Moto del día: Rover TT 500

Moto del día: Rover TT 500

Ganadora del premio por equipos en el TT Senior de 1913, fue la motocicleta más deportiva en la historia de Rover


Tiempo de lectura: 4 min.

En base a su larga historia, Rover es una de esas marcas capaces de dar no pocas sorpresas a la afición por los vehículos históricos. De hecho, lo primero que llama la atención es lo amplio de su catálogo de creaciones. De esta manera, a partir de su fundación en 1896 ha producido desde bicicletas hasta modelos Sport Prototipo impulsados por turbina en Le Mans. Asimismo, también ha creado algunos de los automóviles más estilosos para el diseño británico – véase el P5 Coupe con motor V8 – así como más de 10.000 motocicletas entre 1903 y 1924. En suma, a pesar de que algunos aficionados sólo se hayan quedado con la época en la que Rover funcionó en sintonía con Honda, lo cierto es que estamos hablando de una respetable e histórica marca.

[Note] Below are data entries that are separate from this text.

/-- What an acquire leaves of the caches, and what it does not touch. -/
theorem State.acquire_l1 (s : State) (d c scope : Nat) (b : Option Nat) (r : SRef) : ((s.acquire d c scope b r).core d c).l1 =
    if scope = 0 then (s.core d c).l1 else (s.core d c).l1.filter fun x => decide (x.unacked > 0) := by
  unfold State.acquire
  dsimp only
  split
  · show (State.core (State.setCore _ _ _ _) _ _).l1 = _; rw [State.core_setCore]
  · show (State.core (State.setCore _ _ _ _) _ _).l1 = _; rw [State.core_setCore]

theorem State.acquire_out (s : State) (d c scope : Nat) (b : Option Nat) (r : SRef) :
    ((s.acquire d c scope b r).core d c).outstanding = (s.core d c).outstanding := by
  unfold State.acquire
  dsimp only
  split
  · show (State.core (State.setCore _ _ _ _) _ _).outstanding = _; rw [State.core_setCore]; rfl
  · show (State.core (State.setCore _ _ _ _) _ _).outstanding = _; rw [State.core_setCore]; rfl

theorem State.acquire_rdc (s : State) (d c scope : Nat) (b : Option Nat) (r : SRef) : ((s.acquire d c scope b r).die d).rdc =
    if scope < 2 then (s.die d).rdc else (s.die d).rdc.filter fun x => decide (x.unacked > 0) := by
  unfold State.acquire
  dsimp only
  split
  · show ((State.noteCache _ _ _ _ _ _).die d).rdc = _
    rw [State.noteCache_die]
  · rw [State.die_setDie]
    show ((State.noteCache _ _ _ _ _ _).die d).rdc.filter _ = _
    rw [State.noteCache_die]

theorem State.acquire_rest (s : State) (d c scope : Nat) (b : Option Nat) (r : SRef) :
    (s.acquire d c scope b r).mem = s.mem ∧ (s.acquire d c scope b r).poison = s.poison ∧ (s.acquire d c scope b r).lost = s.lost ∧
      (s.acquire d c scope b r).cycle = s.cycle := by
  unfold State.acquire
  dsimp only
  split <;> exact State.noteCache_rest ..

theorem State.alike_acquire {x y : State} {d c : Nat} (h : x.Alike y d c) (scope : Nat) (b : Option Nat) (r : SRef) :
    (x.acquire d c scope b r).Alike (y.acquire d c scope b r) d c := by
  obtain ⟨x1, x2, x3, x4⟩ := x.acquire_rest d c scope b r
  obtain ⟨y1, y2, y3, y4⟩ := y.acquire_rest d c scope b r
  refine ⟨?_, ?_, x4.trans (h.cycle.trans y4.symm), x1.trans (h.mem.trans y1.symm), x2.trans (h.poison.trans y2.symm),
    x3.trans (h.lost.trans y3.symm), ?_⟩
  · rw [State.acquire_l1, State.acquire_l1, h.l1]
  · rw [State.acquire_rdc, State.acquire_rdc, h.rdc]
  · rw [State.acquire_out, State.acquire_out, h.out]

/-! ### The address phase -/

theorem State.checkLane_at {s : State} {st : Strand} {a : AccClass} {va n pa : Nat} (h : s.At st a va n pa) :
    ∃ g b p, s.checkLane st a va n = .ok (.phys pa g b p) := by
  obtain ⟨h1, h2, l, h3, h4, h5, h6, h7⟩ := h
  refine ⟨l.sg, l.sbase, if l.poe then l.poid else st.partid.toNat, ?_⟩
  have hp : permCauses l a = 0 := by
    unfold permCauses
    cases a
    · simp [h6 (by decide)]
    · simp [h7 (by decide)]
    · simp [h6 (by decide), h7 (by decide)]
  have hu : s.usable l (partOf va) = true := by unfold State.usable; rw [h4]
  unfold State.checkLane
  simp only [h2, h3, hu, if_true, h1, ne_eq, not_true_eq_false, if_false, hp]
  unfold Leaf.target
  simp only [h4, h5]
  exact if_pos (by decide)

/-- Lanes that all check give a ready address phase, with their targets in order. -/
theorem State.addrPhase_ready {s : State} {st : Strand} {a : AccClass} {lanes : List (Nat × Nat)} {tgt : Nat × Nat → Target}
    (h : ∀ l ∈ lanes, s.checkLane st a l.1 l.2 = .ok (tgt l)) : s.addrPhase st a lanes = .ready (lanes.map tgt) := by
  have hm : (lanes.map fun (va, n) => (va, s.checkLane st a va n)) = lanes.map fun l => (l.1, LaneCheck.ok (tgt l)) := by
    apply List.map_congr_left
    intro l hl
    show (l.1, s.checkLane st a l.1 l.2) = _
    rw [h l hl]
  unfold State.addrPhase
  dsimp only
  rw [hm]
  have h1 : (lanes.map fun l => (l.1, LaneCheck.ok (tgt l))).find? (fun x => decide (x.2 = .walk)) = none := by
    rw [List.find?_eq_none]; intro x hx; obtain ⟨l, -, rfl⟩ := List.mem_map.1 hx; simp
  have h2 : ∀ f : Nat × LaneCheck → Option (Nat × BitVec 64), (∀ n t, f (n, .ok t) = none) →
      (lanes.map fun l => (l.1, LaneCheck.ok (tgt l))).filterMap f = [] := by
    intro f hf
    rw [List.filterMap_eq_nil_iff]; intro x hx; obtain ⟨l, -, rfl⟩ := List.mem_map.1 hx; exact hf _ _
  have h3 : (lanes.map fun l => (l.1, LaneCheck.ok (tgt l))).find? (fun x => decide (x.2 = .fault)) = none := by
    rw [List.find?_eq_none]; intro x hx; obtain ⟨l, -, rfl⟩ := List.mem_map.1 hx; simp
  rw [h1]; dsimp only; rw [h2 _ fun _ _ => rfl]; dsimp only; rw [h3]; dsimp only
  rw [List.filterMap_map]
  congr 1
  exact congrFun (List.filterMap_eq_map' (f := tgt)) lanes

/-! ### The lanes of a load -/

/-- A lane of a load whose bytes the core sees is done at once. -/
theorem State.doLane_load {s : State} {st : Strand} {op : MemOp} {l : Lane} {pa g b p : Nat} {v : Vec} (hk : op.kind = .load)
    (ht : l.tgt = .phys pa g b p) (hr : homeOf pa ≠ .regs)
    (hv : s.lookAtom st.at_.die (some st.at_.core) (pa / 32) = some (v, 0)) :
    s.doLane st op l = .done
      (s.noteRead st.at_.die (some st.at_.core) pa { group := g, base := b, partid := p, hint := op.hint } v 0)
      { l with done := true, rdata := getBytes v (pa % 32) l.size, mark := 0 } := by
  unfold State.doLane
  simp only [ht]
  cases hh : homeOf pa with
  | regs => exact absurd hh hr
  | dram k => simp only [hk, hv]
  | host => simp only [hk, hv]

/-- The lanes of a load whose bytes the core sees are done in order, where the caches have room for those that more than one brings. -/
theorem State.doLanes_load (s₀ : State) (st : Strand) (op : MemOp) (hk : op.kind = .load) (val : Nat → Nat) (ls : List Lane)
    (hl : ∀ l ∈ ls, l.done = false ∧ ∃ pa g b p v, l.tgt = .phys pa g b p ∧ homeOf pa ≠ .regs ∧
      s₀.lookAtom st.at_.die (some st.at_.core) (pa / 32) = some (v, 0) ∧ val l.n = getBytes v (pa % 32) l.size)
    (r : Progress) (hw : s₀.Wrote r.s []) (hs : ∀ a, r.s.lookAtom st.at_.die (some st.at_.core) a =
      s₀.lookAtom st.at_.die (some st.at_.core) a) (hroom : r.s.RoomFor st ls.length) :
    ∃ t, s₀.Wrote t [] ∧ ls.foldl (Progress.lane st op) r =
      { r with s := t, lanes := r.lanes ++ ls.map fun l => { l with done := true, rdata := val l.n, mark := 0 } } := by
  induction ls generalizing r with
  | nil => exact ⟨r.s, hw, by simp⟩
  | cons l ls ih =>
    obtain ⟨hd, pa, g, b, p, v, h1, h2, h3, h4⟩ := hl l (by simp)
    have e := State.doLane_load (op := op) hk h1 h2 ((hs _).trans h3)
    generalize hpl : ({ group := g, base := b, partid := p, hint := op.hint } : L2Place) = pl at e
    have e2 : Progress.lane st op r l = ⟨r.s.noteRead st.at_.die (some st.at_.core) pa pl v 0,
        r.lanes ++ [{ l with done := true, rdata := val l.n, mark := 0 }], r.waits, r.again⟩ := by
      unfold Progress.lane
      rw [hd, e, h4]
      rfl
    have hw2 := hw.quiet (.noteRead r.s st.at_.die (some st.at_.core) pa pl v 0)
    rw [List.foldl_cons, e2]
    cases hls : ls with
    | nil => exact ⟨_, hw2, by simp⟩
    | cons l2 ls2 =>
      rw [← hls]
      have hlen : 1 ≤ ls.length := by rw [hls]; simp
      obtain ⟨hr1, hr2⟩ := hroom.resolve_left (by rw [List.length_cons]; omega)
      rw [List.length_cons] at hr1 hr2
      have hk2 := State.keeps_noteRead (pl := pl) ((hs _).trans h3) (by omega) (by omega)
      obtain ⟨t, ht, he⟩ := ih (fun l' hl' => hl l' (by simp [hl']))
        ⟨r.s.noteRead st.at_.die (some st.at_.core) pa pl v 0,
          r.lanes ++ [{ l with done := true, rdata := val l.n, mark := 0 }], r.waits, r.again⟩ hw2
        (fun a => (hk2.look a).trans (hs a))
        (.inr ⟨by have := hk2.l1; dsimp only; omega, by have := hk2.rdc; dsimp only; omega⟩)
      refine ⟨t, ht, ?_⟩
      rw [he]
      simp

/-! ### The end of an access -/

theorem State.strandAt_cur {s : State} {st : Strand} (h : s.curStrand = some st) : s.strandAt st.at_ = some st := by
  unfold State.curStrand at h
  cases hc : s.cur with
  | none => rw [hc] at h; cases h
  | some r =>
    rw [hc] at h
    have : s.strandAt r = some st := h
    have e := List.find?_some this
    simp only [decide_eq_true_eq] at e
    rw [e]; exact this

theorem State.seen_cur {s t : State} {st : Strand} (h : s.curStrand = some st) (w : s.Wrote t []) : t.seen st = st := by
  unfold State.seen
  rw [w.strandAt, State.strandAt_cur h]

theorem Strand.tick_at (st : Strand) : st.tick.at_ = st.at_ := by rw [st.tick_rest]

theorem Strand.Later.at {st u : Strand} {cycle la : Nat} {pc : Addr} {p : Pend} (h : st.Later u cycle pc la p) :
    u.at_ = st.at_ ∧ u.blocked = none := by
  rcases Nat.eq_zero_or_pos (st.window la) with hz | hz
  · have g := h.1 hz
    exact ⟨by rw [g.rest]; exact st.tick_at, g.ends.free⟩
  · have g := h.2 hz
    exact ⟨by rw [g.rest]; exact st.tick_at, g.ends.free⟩

theorem Strand.OnlyMoved.at {st u : Strand} {cycle : Nat} {pc : Addr} (h : st.OnlyMoved u cycle pc) : u.at_ = st.at_ ∧ u.blocked = none :=
  ⟨by rw [h.rest]; exact st.tick_at, h.ends.free⟩

/-- The strand of a memory instruction that is over does not wait, so the instruction is issued once. -/
theorem State.issueMem_over {s t : State} {st u : Strand} {len : Nat} {f : Strand → MemReq} (hs : s.curStrand = some st)
    (h : s.tryMem st len (f st) = t.putStrand u) (hu : u.at_ = st.at_ ∧ u.blocked = none) (ht : (t.strandAt st.at_).isSome) :
    s.issueMem len f = .next (t.putStrand u) := by
  unfold State.issueMem State.onStrand
  rw [hs]
  dsimp only
  rw [h]
  obtain ⟨x, hx⟩ := Option.isSome_iff_exists.1 ht
  rw [← hu.1] at hx ⊢
  rw [State.strandAt_putStrand, hx]
  simp only [Option.map_some, Option.bind_some, hu.2]

theorem State.Wrote.acquireOf (s : State) (st : Strand) (op : MemOp) : s.Wrote (s.acquireOf st op) [] := by
  unfold State.acquireOf
  split
  · exact .acquire _ _ _ _ _ _
  · exact .refl s

theorem State.Wrote.noteLoad (s : State) (st : Strand) (op : MemOp) : s.Wrote (s.noteLoad st op) [] := by
  unfold State.noteLoad
  dsimp only
  split
  · split
    · exact .refl s
    · exact .caches s st.at_.die st.at_.core (s.core st.at_.die st.at_.core).l1 (s.core st.at_.die st.at_.core).tlb _
  · exact .refl s

/-- What the end of an access does beside its strand: the acquire of a strong one, and the entry of a weak LDV. -/
def State.ending (s : State) (st : Strand) (op : MemOp) : State := (s.acquireOf st op).noteLoad st op

theorem State.Wrote.ending (s : State) (st : Strand) (op : MemOp) : s.Wrote (s.ending st op) [] :=
  (State.Wrote.acquireOf s st op).quiet (.noteLoad _ st op)

theorem State.finishOp_eq (s : State) (st : Strand) (len : Nat) (op : MemOp) (waited : Bool) : s.finishOp st len op waited =
    if op.kind = .store then (s.ending st op).putStrand (((s.ending st op).seen st).retire (s.ending st op).cycle len)
    else (s.ending st op).putStrand
      (((s.ending st op).seen st).retireLong (s.ending st op).cycle len (if waited then 0 else op.la) op.pend) := rfl

theorem State.RoomFor.same {x y : State} {st : Strand} {n : Nat} (h : y.RoomFor st n)
    (h1 : (x.core st.at_.die st.at_.core).l1 = (y.core st.at_.die st.at_.core).l1) (h2 : (x.die st.at_.die).rdc = (y.die st.at_.die).rdc) :
    x.RoomFor st n := by
  unfold State.RoomFor at h ⊢; rw [h1, h2]; exact h

theorem MemOp.pend_clean (op : MemOp) (h : ∀ l ∈ op.lanes, l.mark = 0) :
    op.pend = { writes := op.dest.writes op.lanes, left := 0, arrived := false, flags := 0, causes := 0, tval := 0 } := by
  unfold MemOp.pend
  have : (op.lanes.filter fun l => l.mark != 0 && op.kind != .store) = [] := by
    rw [List.filter_eq_nil_iff]; intro l hl; simp [h l hl]
  rw [this]; rfl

Peo vayamos a los comienzos del siglo XX. Una época en la que las barreras entre el ciclismo y el motociclismo seguían resultado más o menos difusas. De hecho, muchas marcas basaban su apuesta comercial en incorporar motores sobre bastidores de bicicleta. No obstante, poco a poco el diseño de los chasis motorizados fue haciéndose cada vez más específico, abriéndose todo un nuevo campo de negocio en el cual la movilidad a pedales quedaba ya muy lejos. De esta manera, en 1902 Rover realizó los primeros ensayos enfocados a pasar de las bicicletas a las motocicletas.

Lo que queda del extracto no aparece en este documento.